What is mbed?
ARM mbed IoT Device Platform gives you the embedded operating system, transport security and cloud services to create connected embedded solutions.
What is mbed?
ARM mbed is the idea that the Internet of Things (IoT) is a collaboration between the people who make things, the people who use things and the people who make the services all these things use. ARM created a solution to help lead sustainable growth within the IoT and named it mbed.
mbed has a large community of developers, an ecosystem of open source IoT code, a network of hardware partners, and products and services that serve the IoT market. When we talk about the elements of mbed together, we talk about the ARM mbed IoT Device Platform: the mbed OS developer community, mbed OS, mbed Device Connector Service, mbed TLS, and mbed Client.
Design, build, deploy
mbed is here to help you build your own embedded connected devices, from planning through prototyping and on to production. It does this by letting you write your software on top of an operating system (mbed OS) that works with mbed-enabled hardware, and can connect to the cloud using the mbed Device Connector Service.
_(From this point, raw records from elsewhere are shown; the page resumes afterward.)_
-- ==== Sys2Proof/Laws/FrameSalgor.lean ====
section
/-!
SUPPORT. Laws/FrameSalgor.lean: the footprint of every function of Machine/Salgor.lean, and that it writes nothing outside it.
-/
namespace Sys2Proof.Machine

set_option linter.all false

variable {m : Nat} {s0 s : State}

def State.onCsyncAck_foot : Nat := 0x80000000000000000000010000000000000000000000000000000000000000000000000000000000000000000000000000000000000000000000000000000000000000000000000004000000100
theorem State.onCsyncAck_frame (hm : Sub State.onCsyncAck_foot m) (h : Frame m s0 s) :
    ∀ a1, Frame m s0 (State.onCsyncAck s a1) := by
  intro a1
  have s_State_mgtSetRole : Sub State.mgtSetRole_foot m := hm.of (by decide)
  have s_State_setMgt : Sub State.setMgt_foot m := hm.of (by decide)
  unfold State.onCsyncAck
  repeat' first
    | with_reducible assumption
    | (extract_lets -underBinder +onlyGivenNames x; have u : True := (by clear_value x; guard_hyp x :ₛ State; trivial); clear u; refine Frame.cut (m := m) (s0 := s0) (t := x) ?_ ?_; (on_goal 1 => subst x); (on_goal 2 => (intro hx; clear_value x)))
    | (extract_lets -underBinder +onlyGivenNames n; first | clear_value n | subst n)
    | with_reducible refine Frame.ite ?_ ?_
    | with_reducible refine State.mgtSetRole_frame s_State_mgtSetRole ?_ _
    | with_reducible refine State.setMgt_frame s_State_setMgt ?_ _
    | split

def State.showReady_foot : Nat := 0x200000000000000000000000000000000000000000000000000000000000000000000000000000000000000000000000000000000000000000000000000000000000000000000000000000000000
theorem State.showReady_frame (hm : Sub State.showReady_foot m) (h : Frame m s0 s) :
    Frame m s0 (State.showReady s) := by
  have k_MGT_STAT_ready : Has m MGT_STAT_ready := hm.has 21 6 rfl (by decide)
  unfold State.showReady
  repeat' first
    | with_reducible assumption
    | (extract_lets -underBinder +onlyGivenNames x; have u : True := (by clear_value x; guard_hyp x :ₛ State; trivial); clear u; refine Frame.cut (m := m) (s0 := s0) (t := x) ?_ ?_; (on_goal 1 => subst x); (on_goal 2 => (intro hx; clear_value x)))
    | (extract_lets -underBinder +onlyGivenNames n; first | clear_value n | subst n)
    | with_reducible refine Frame.ite ?_ ?_
    | with_reducible refine wr_frame (by with_reducible assumption) ?_ _ _
    | split

def State.setMem_foot : Nat := 0x4080000080
theorem State.setMem_frame (hm : Sub State.setMem_foot m) (h : Frame m s0 s) :
    ∀ a1 a2, Frame m s0 (State.setMem s a1 a2) := by
  intro a1 a2
  have s_State_setMgt : Sub State.setMgt_foot m := hm.of (by decide)
  have s_State_mirror : Sub State.mirror_foot m := hm.of (by decide)
  unfold State.setMem
  repeat' first
    | with_reducible assumption
    | (extract_lets -underBinder +onlyGivenNames x; have u : True := (by clear_value x; guard_hyp x :ₛ State; trivial); clear u; refine Frame.cut (m := m) (s0 := s0) (t := x) ?_ ?_; (on_goal 1 => subst x); (on_goal 2 => (intro hx; clear_value x)))
    | (extract_lets -underBinder +onlyGivenNames n; first | clear_value n | subst n)
    | with_reducible refine Frame.ite ?_ ?_
    | with_reducible refine State.setMgt_frame s_State_setMgt ?_ _
    | with_reducible refine State.mirror_frame s_State_mirror ?_ _ _ _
Connecting you to the cloud
If you already have an operating system and you want to keep using it, mbed Client provides the higher-level cloud connectivity functions of mbed OS. mbed Client allows you to use our device services without having to use mbed OS or mbed-enabled hardware. You can then benefit from a standard way of connecting to all your devices.
Embedded devices and mbed
An embedded device is a single-purpose computing system that is part of a larger system. We call it embedded because it is within the system, along with many other similar or larger devices. Because it has only one job (or, at most, a handful of jobs) it is small in every respect: size, power consumption, computing power and cost.
Embedded devices are everywhere. The programmable timer in your washing machine and your pulse watch are each one embedded device with one job, but some systems, such as cars and even MRIs, have dozens of embedded devices coordinating their work.
The basic hardware of an mbed device is the development board, which includes an ARM microcontroller. The board is capable of small amounts of processing and data storage, as well as communication. There are additional components that can provide even more capabilities. These include sensors, touch-screens, motors, storage extensions and even wheeled robots. The software you write with mbed controls all of these.
The mbed boards run mbed OS - our in-house operating system that offers an easy, consistent way of controlling the hardware and interacting with the cloud. It also offers built-in integration with our other tools, such as our automated testing tool. On top of mbed OS sits your code, and the only limits on it are the hardware’s processing and storage abilities.
What do you develop with mbed?
So what can you do with that? First, you can prototype a project - very quickly. mbed OS handles the grunt work of communicating with the hardware, and it is not board-specific. This means that code you write on top of mbed OS can work on any board, so you can experiment with different boards without rewriting your code. To further help you prototype and test, mbed provides not only the OS, but also a way of interacting with your device via the cloud with the Connector service, mbed Enabled™ services, a debugging interface and test tools.
Second, you can turn your prototype into a product without switching away from mbed tools: device and server side security, cloud connectivity including load balancing, multiple communication protocols, and other developer services (coming soon).
And finally you can connect devices that are not based on mbed OS to the cloud using mbed Client.
Who is the mbed community?
Our community includes over 200,000 software developers, all interested in building applications for things in the IoT. There are also mbed partners who build systems-on-chips (SoC), modules, boards, components and cloud services. If you venture further, you can read blogs, comments and forum discussions from these developers and browse the hardware they offer commercially.